Софья Марковна между тем направляется ко мне. Белые халаты обступают мою кровать. Большеглазая розовощекая студентка стоит ближе всех. У нее сильные ноги без чулок, поросшие золотистыми волосками, в красивых светлых туфлях на высоком каблуке. Белые пальчики с кроваво-красными ногтями сжимают самопишущую ручку. Она то и дело отмечает что-то в тетради.

— Раненый Горелов, — тоном преподавателя объясняет практикантам майор Тартаковская. — Ампутация правого предплечья, слепое проникающее осколочное ранение черепа… — Она упоминает об абсцессе мозга, о трепанациях, о левостороннем гемипарезе. Потом чуть ли не с изумлением сообщает: — При этом не нарушены память и речь и нет заметных отклонений от нормы в психике. Горелов, — поворачивает она ко мне красное и мокрое от пота лицо, — скажи, на каком фронте ты воевал?

Розовощекая студентка, ее подруги, их рослый очкастый однокурсник — все уставились на меня, как на редкостный музейный экспонат. Я для них — не человек, а учебное пособие, на котором проверяются знания для экзамена. А что я слышу все их разговоры, что все понимаю, что мог бы так же, как и они, быть студентом, ходить на практику и что никогда у меня этого не будет, — на все им плевать.
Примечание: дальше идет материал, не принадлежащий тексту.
/-- A parcel image of one entry, one step of 100 cycles of node 7, and a body of 64 zeros (Parcels Table 8.1). -/
def tables (args : Nat) : Bytes := leBytes 16 (args + 2 ^ 32 + 100 * 2 ^ 64) ++ leBytes 4 100 ++ leBytes 4 7
def header (ngi : Byte) (args : Nat) : Bytes := leBytes 4 0x4C435250 ++ [1, ngi, 4, 1, 1, 1, 0, 0] ++ leBytes 4 2 ++ leBytes 8 1 ++ leBytes 4 0xC0 ++ leBytes 4 64 ++ leBytes 4 0x80 ++
  leBytes 4 0x90 ++ leBytes 4 1 ++ leBytes 12 0 ++ [0, 1, 1, 0] ++ leBytes 48 0 ++ leBytes 4 0 ++ leBytes 4 (crc32c (tables args)) ++
  leBytes 4 (crc32c (List.replicate 64 0)) ++ leBytes 4 0
def parcel (ngi : Byte) (args : Nat) : Bytes := header ngi args ++ leBytes 4 (crc32c (header ngi args)) ++ tables args ++ List.replicate (0xC0 - 0x98) 0 ++ List.replicate 64 0

/-- A RUN, or a release, of it on district 1 has started on ring 5. -/
def runState (entry : Nat) : State := ((((flying (envelope 1 (leBytes 8 0x10000 ++ leBytes 8 0 ++ leBytes 2 2 ++ leBytes 2 entry)) .started).wrMem 0x10000 (parcel 2 0)).put
  (FIRMWARE_PROC_STATE_STATE 4) 4).put (FIRMWARE_PROC_STATE_STATE 0) 4).put (POWER_DOM_STATUS_STATE 1) 0 |>.put (RINGS_CFG_FLOOR_GROUP 5) 1
def body : BodyLoad := ⟨0, 0, []⟩

theorem witness_RunsBeginAndReleasesFree :
    (match (runState 0).readImage 0 0x10000 with
      | .ok m =>
        (match (runState 0).argCheck 0 m (envelope 1 (leBytes 8 0x10000 ++ leBytes 8 0 ++ leBytes 2 2)) false with | .ok _ => true | .error _ => false) &&
          (runState 0).placeCheck 5 m.hdr 2 == none && (runState 0).roomCheck 5 2 m 0 body == none && !(runState 0).runWaits m 2 &&
          (match (runState 0).bodyCheck 0 0x10000 2 m body with | .ok _ => true | .error _ => false) && (runState 0).placeCheck 5 m.hdr 0 == some (6, 0) &&
          (runState 0xFFFF).busyMask (hdrKey m.hdr) 2 == 0 && (running 1).busyMask key 2 == 2
      | .error _ => false) = true ∧
    (districtsOf 2).all (fun d => (runState 0).fwRunning (3 + d) && !(runState 0).preparing d) = true ∧ (runState 0).fwRunning 0 = true ∧
    (runState 0).runSt 5 0 = none ∧ (runState 0).floor.waiting = [] ∧ ((runState 0).put (FIRMWARE_PROC_STATE_STATE 0) 1).fwRunning 0 = false ∧ (brkTest ((runState 0).ring 5).brk 0).1 = false := by decide +kernel

theorem test_run_begins : goes (exec (.run 5 0 body) (runState 0)) (fun t => (t.runSt 5 0).isSome && (t.allocs 1).length == 1) = true := by decide +kernel

/-- A COPY of 64 bytes from DRAM 0x20000 to 0x30001. -/
def copying (mode len : Nat) : State :=
  (flying (envelope 2 (leBytes 8 0x20000 ++ leBytes 8 0x30001 ++ leBytes 4 len ++ leBytes 4 mode ++ leBytes 8 0 ++ leBytes 4 1)) .started).wrMem 0x20000 [1, 2, 3]

theorem witness_CopiesAndInboundTilesMoveTheirBytes : ((copying 0 64).flight 5 0).any (fun f => f.stage == .started && Env.kind f.env == 2 &&
      Env.mode f.env == 0 && Env.rows f.env == 1 && Env.dst f.env == 0x30001) = true ∧ (copying 0 64).addrCheck 0 0x20000 64 = none ∧
    (copying 0 64).addrCheck 0 0x30001 64 = none ∧ (copying 0 64).poison = [] ∧ (copying 0 64).cfgOn RINGS_RECEIPT_BASE_EN = false ∧
    (copying 0 64).memWaits 5 0 = false ∧ (copying 0 64).copyClass 5 0 = 2 ∧ (copying 0 64).ttRun = false ∧ (copying 0 64).on (MEMCTL_CLASS_RATE_RATE 2) = false ∧
    ((copying 0 64).setMemc fun m => { m with moves := [⟨some (5, 0), 2, 0x20000, 64⟩] }).memWaits 5 0 = true ∧ (copying 0 64).copyWaits (envelope 2 (leBytes 8 0x20000)) = false ∧
    (copying 0 64).relayOpen 5 0 = false ∧ ((copying 2 24).flight 5 0).any (fun f => Env.mode f.env == 2 && !skewOk f.env) = true ∧
    (((copying 0 64).setRelay fun z => { z with ops := [⟨0, 5, 0, 0, false⟩] }).wrN ROUND_COUNT 100).relayLate 5 0 false = true ∧
    (stepDone.setDunit 0 (some dunit0)).copyWaits (envelope 2 (leBytes 8 0x20000 ++ leBytes 8 0x8020000000)) = true ∧
    sramOf 0x80207FFFF8 = some 1 ∧ 1 ≠ stepReady.expressDistrict ∧ stepReady.domUp 1 = true ∧ stepReady.allocOf 1 key = some alloc ∧
    alloc.has 1 0x80207FFFF8 8 = true ∧ 0x80207FFFF8 + 8 ≤ cacheAddr 1 + 0x400000 ∧ (runOn 1).dists.any (fun y => y.d == 1) = true ∧
    stepReady.poison = [] ∧ stepReady.floor.flips = [] ∧ stepReady.cfgOn RINGS_RECEIPT_BASE_EN = false ∧
    (stepReady.wrN ROUND_COUNT 100000).arrivalLate { d := 1, waits := true } = true := by decide +kernel

theorem test_copy_moves : goes (exec (.copy 5 0) (copying 0 64)) (fun t => t.byte 0x30003 == 3 && t.byte 0x30004 == 0) = true := by decide +kernel

/-- Walk record 2 of district 1, with UP 2 and W 3, at exponent `k`, whose walk step ends: the clerk has set these event bits and written these records. -/
def walkUnit : DUnit := { dunit0 with prog := { desc := 0, walks := [⟨2, []⟩] } }
def walking (k c events written : Nat) : State :=
  ((stepReady.setDunit 1 (some walkUnit)).setClerk (clerkOf 1 0) { stage := .boundary, events := events, written := written }).wrN (FLOOR_WALK 1 2)
    (2 ^ 31 + c * 65536 + 3 * 256 + 64 + k)

theorem witness_ScaleWalkMovesByItsRule : (walking 30 1 4 4).on (FLOOR_WALK_VALID 1 2) = true ∧ (walking 30 1 4 4).dunit 1 = some walkUnit ∧
    (walking 30 1 4 4).unitAtEnd 1 walkUnit = true ∧ ((walking 30 1 4 4).runSt 5 0).isSome = true ∧ (walking 30 1 4 4).allocOf 1 key = some alloc ∧
    (match (Safety.stepDone (walking 30 1 4 4) 1 walkUnit 0).eventTiles 1 alloc [] with | .ok y => y.2 == [] | .error _ => false) = true ∧
    (walking 30 1 4 4).anyClerk 1 2 Clerk.events = true ∧ (walking 2 2 0 4).anyClerk 1 2 Clerk.events = false ∧ (walking 2 2 0 4).anyClerk 1 2 Clerk.written = true ∧
    (walking 2 2 0 0).anyClerk 1 2 Clerk.written = false ∧ (walking 2 2 0 4).get (FLOOR_WALK_CLEAN 1 2) + 1 = (walking 2 2 0 4).get (FLOOR_WALK_W 1 2) ∧
    (walking 30 1 4 4).cfgOn FLOOR_WALK_CTRL_HOLD = false ∧ ((walking 30 1 4 4).putB FLOOR_WALK_CTRL_HOLD true).cfgOn FLOOR_WALK_CTRL_HOLD = true ∧
    (walking 30 1 4 4).on (FLOOR_WALK_FIXED 1 2) = false ∧ SMap.get (fun _ => []) (walking 30 1 4 4).floor.walkK (64 * 1 + 2) = [] ∧ (walking 30 1 4 4).path .pf = true ∧
    (walking 30 1 4 4).holdOf .pf = none ∧ (walking 30 1 4 4).regDown (FLOOR_WALK 1 2) = false ∧ (walking 30 1 4 4).domUp 1 = true ∧
    (walking 30 1 4 4).on (FLOOR_WALK_VALID 1 3) = false ∧ ((walking 30 1 4 4).put (FLOOR_WALK_FIXED 1 2) 1).on (FLOOR_WALK_FIXED 1 2) = true := by decide +kernel

/-- Numbers Table 7.5: an event at k = 0 with UP 2 gives 2; the third clean step in a row gives k − 1; at 30 the rise stops at 31. -/
theorem test_walk_up : goes (exec (.stepEnd 1 ⟨[], false⟩ 0) (walking 0 1 4 4)) (fun t => t.get (FLOOR_WALK_K 1 2) == 2) = true ∧
    goes (exec (.stepEnd 1 ⟨[], false⟩ 0) (walking 30 1 4 4)) (fun t => t.get (FLOOR_WALK_K 1 2) == 31) = true := by decide +kernel
theorem test_walk_down : goes (exec (.stepEnd 1 ⟨[], false⟩ 0) (walking 2 2 0 4)) (fun t => t.get (FLOOR_WALK_K 1 2) == 1 && t.get (FLOOR_WALK_CLEAN 1 2) == 0) = true := by
  decide +kernel

/-- A POSTMARK of an action with TAG 9 and COUNT `n`. -/
def marking (action n : Nat) : State := flying (envelope 8 (leBytes 4 action ++ leBytes 4 9 ++ leBytes 8 n)) .started
/-- District 1 is held since round 0. -/
def holding : State := stepReady.holdDistrict 1

theorem witness_PostmarksArmBreaksAndHoldsEnd : ((marking 1 0).flight 5 0).any (fun f => f.stage == .started && Env.kind f.env == 8 && fieldLE f.env 0x18 4 == 1) = true ∧
    (marking 1 0).ringState 5 = 1 ∧ (marking 1 0).get (RINGS_CFG_CLASS 5) ≠ 0 ∧ ((marking 1 0).put (RINGS_CFG_CLASS 5) 0).get (RINGS_CFG_CLASS 5) = 0 ∧
    Req.pf.reachesRegs = true ∧ holding.spineUp = true ∧ holding.path .pf = true ∧ holding.holdOf .pf = none ∧ SMap.get (fun _ => none) holding.floor.holds 1 = some 0 ∧ holding.isHeld 1 = true ∧
    0 < holding.cfg ⟨FLOOR_DEBUG_HOLD_LIMIT, 31, 0⟩ ∧
    0 + holding.cfg ⟨FLOOR_DEBUG_HOLD_LIMIT, 31, 0⟩ ≤ (holding.wrN ROUND_COUNT 1000000).round := by decide +kernel

theorem test_count_breaks_second : brkTest (some (.count 9 2 0)) 9 = (false, some (.count 9 2 1)) ∧ brkTest (some (.count 9 2 1)) 9 = (true, none) ∧
    brkTest (some (.count 9 2 1)) 8 = (false, some (.count 9 2 1)) := by decide +kernel

/-! ### Serving -/

/-- A session descriptor: parcel 0x10000 on district 1, entry 0, no drafts, tenant 2, a pool of 64 pages at 0x100000, 4 requests, chunk 16, 64 positions. -/
def descriptor : Bytes := leBytes 8 0x10000 ++ leBytes 2 2 ++ leBytes 2 0 ++ leBytes 2 0xFFFF ++ leBytes 2 4 ++ leBytes 8 0x100000 ++ leBytes 4 64 ++
  leBytes 4 4096 ++ leBytes 2 4 ++ leBytes 2 16 ++ leBytes 4 64 ++ leBytes 4 64 ++ leBytes 4 0 ++ leBytes 8 0 ++ leBytes 8 0

/-- A request block of tenant 2: a prompt of 16 tokens, up to 8 new ones, no handle. -/
def block : Bytes := leBytes 8 0x40000 ++ leBytes 4 16 ++ leBytes 4 8 ++ leBytes 8 0x50000 ++ [2, 0, 0xFF, 0xFF, 0, 0, 0, 0] ++ leBytes 32 0

/-- A SESSION envelope of an OP for session 9, on the PF's ring 5, with the descriptor at 0x20000 and the block at 0x30000; tenant 2 is the PF's. -/
def serving (op a n : Nat) : State :=
  (((flying (envelope 10 (leBytes 4 9 ++ leBytes 4 op ++ leBytes 8 a ++ leBytes 4 n)) .started).wrMem 0x10000 (parcel 3 64)).wrMem 0x20000 descriptor).wrMem 0x30000 block
  |>.putB (FIRMWARE_TENANT_FN_VALID 2) true |>.put (FIRMWARE_PROC_STATE_STATE 1) 4

/-- Session 9 is open. -/
def session (q r : List Request) (p : Option Nat) : Session := { id := 9, fn := 0, ring := 5, desc := descriptor, key := hdrKey (header 3 64), queue := q, running := r, pass := p }
def opened (op a n : Nat) (x : Session) : State := (serving op a n).setServe fun v => { v with sessions := [x] }
def request : Request := { block := 0x30000, fn := 0, head := block }

/-- The pass of session 9 can begin: district 1 is ON with its postmaster, and the supervisor runs. -/
def passState (x : Session) : State :=
  (((opened 0 0 0 x).put (FIRMWARE_PROC_STATE_STATE 4) 4).put (FIRMWARE_PROC_STATE_STATE 0) 4).put (POWER_DOM_STATUS_STATE 1) 0 |>.put (RINGS_CFG_FLOOR_GROUP 5) 1

theorem witness_SessionsOpenAdmitAndRunPasses :
    (match (serving 0 0x20000 64).readImage 0 0x10000 with
      | .ok m => firstBad (descTests descriptor) == none && hdrF m.hdr 5 1 == 3 && !hdrExpress m.hdr &&
          (match (serving 0 0x20000 64).templateCheck 0 (session [] [] none) m with | .ok _ => true | .error _ => false)
      | .error _ => false) = true ∧
    (serving 0 0x20000 64).session 9 = none ∧ (serving 0 0x20000 64).serve.sessions.length < 16 ∧ (serving 0 0x20000 64).get (RINGS_CFG_CLASS 5) ≠ 0 ∧ (serving 0 0x20000 64).ringState 5 = 1 ∧
    ((serving 0 0x20000 64).flight 5 0).any (fun f => Env.kind f.env == 10 && fieldLE f.env 0x18 4 == 9) = true ∧
    firstBad (requestTests block (session [] [] none)) = none ∧ (serving 1 0x30000 128).tenantOf 2 0 = true ∧ request.need ≤ (session [] [] none).pages ∧
    (((serving 1 0x30000 128).ringTraffic 5 0 0x30000 128).marshalWrite 0 (0x30000 + 0x40) (List.replicate 64 0)).2 = none ∧
    (session [request] [] none).named 0 0x30000 = some request ∧ nbit (session [] [] none).tenants request.tenant = true ∧ nbit request.receipt 31 = false ∧
    (opened 2 0x30000 0 (session [request] [] none)).endsInPass (session [request] [] none) request = false ∧
    (((serving 4 0x60000 64).ringTraffic 5 0 0x60000 64).marshalWrite 0 0x60000 (statusBlock (session [] [] none))).2 = none ∧
    (match (passState (session [] [request] none)).passCheck (session [] [request] none) (session [] [request] none).entry body with | .go _ _ _ => true | _ => false) = true ∧
    request.drafts = 0 ∧ (passState (session [] [request] none)).serve.binds = [] ∧
    (passState (session [] [request] none)).fwRunning 1 = true := by decide +kernel

/-- The marshal admits the queued request into pages 0 and 1, and grants it the whole of its prompt. -/
theorem test_pass_admits : goes (exec (.passStart 9 body) (passState (session [request] [] none))) (fun t =>
    (t.session 9).any fun x => x.running.map (fun q => (q.pages, q.grant)) == [([0, 1, 2], 16)] && x.queue.isEmpty) = true := by decide +kernel

/-- Three candidates of which two are as the model chose: two are accepted, and three tokens are emitted (Serving R303). -/
theorem test_accepts_two : acceptCount [7, 8, 9] [7, 8, 5, 4] = 2 ∧ upToStop 0 [7, 8, 5] = [7, 8, 5] ∧
    (Request.afterPass { request with gen := true, len := 20, feed := [] } 1 []).2.len = 21 := by decide +kernel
— На Карельском и Третьем Украинском я воевал, — отвечаю, глядя в большие светлые глаза розовощекой студентки. — А перед войной, товарищи практиканты, я учился в школе и мечтал поступить в университет. Иногда читал книги и даже пробовал сочинять стихи. А еще… Или, может быть, хватит? Софья Марковна, вам не надоел этот цирк? — Я говорю чересчур громко, и в палате воцаряется неловкое молчание.

— Что это с тобой, Горелов? — Майор Тартаковская приходит в себя первой. — Считаешь, я тебя обидела? Обижаться не на что. Мы все хотим помочь тебе.

— Помочь? — Я опять замечаю жалостливый взгляд симпатичной студентки. — Чем вы можете мне помочь? Вы не только меня им показываете, а и их — мне…

3

Нельзя, разумеется, все время думать об одном и том же. Что делать, мне теперь остается только завидовать здоровым людям. Но зачем же изводить себя бесконечно этими мыслями? Разве можно что-нибудь изменить?..

Ночь. Окна палаты распахнуты. Февраль в Баку — весенний месяц. Ночи стоят теплые. С улицы долетает чей-то смех, приглушенные голоса. Наверное, какой-то парень провожает свою девушку. Может быть, это как раз розовощекая студентка-медичка и ее очкастый однокурсник. Впрочем, какая разница — они это или другие? Мало ли сейчас на улицах влюбленных!..

У меня такого в жизни, наверное, никогда не будет. Почему, собственно, не будет? Если бы не пришлось расстаться с Галей и Томочкой, может быть, и у меня было бы то, чего сейчас так не хватает. Может быть…

Сегодня после обеда Леонид Грушецкий схватил за руку проходившую мимо Рубабу, усадил на свою кровать, начал обнимать при всех. Сестра вырывалась и хохотала. Я видел, ей приятно, что Леонид обращает на нее внимание.

Грушецкий красив и нравится женщинам. Он знает это и не пропускает ни одну. Ему все равно, врач это, сестра или студентка-практикантка. Присутствие молодой женщины действует на моего соседа, как искра на бензин. Он моментально воспламеняется. А женщинам это нравится. Особенным вниманием Леонида пользуется наша палатная сестра Рубаба. И она сама ничего против не имеет.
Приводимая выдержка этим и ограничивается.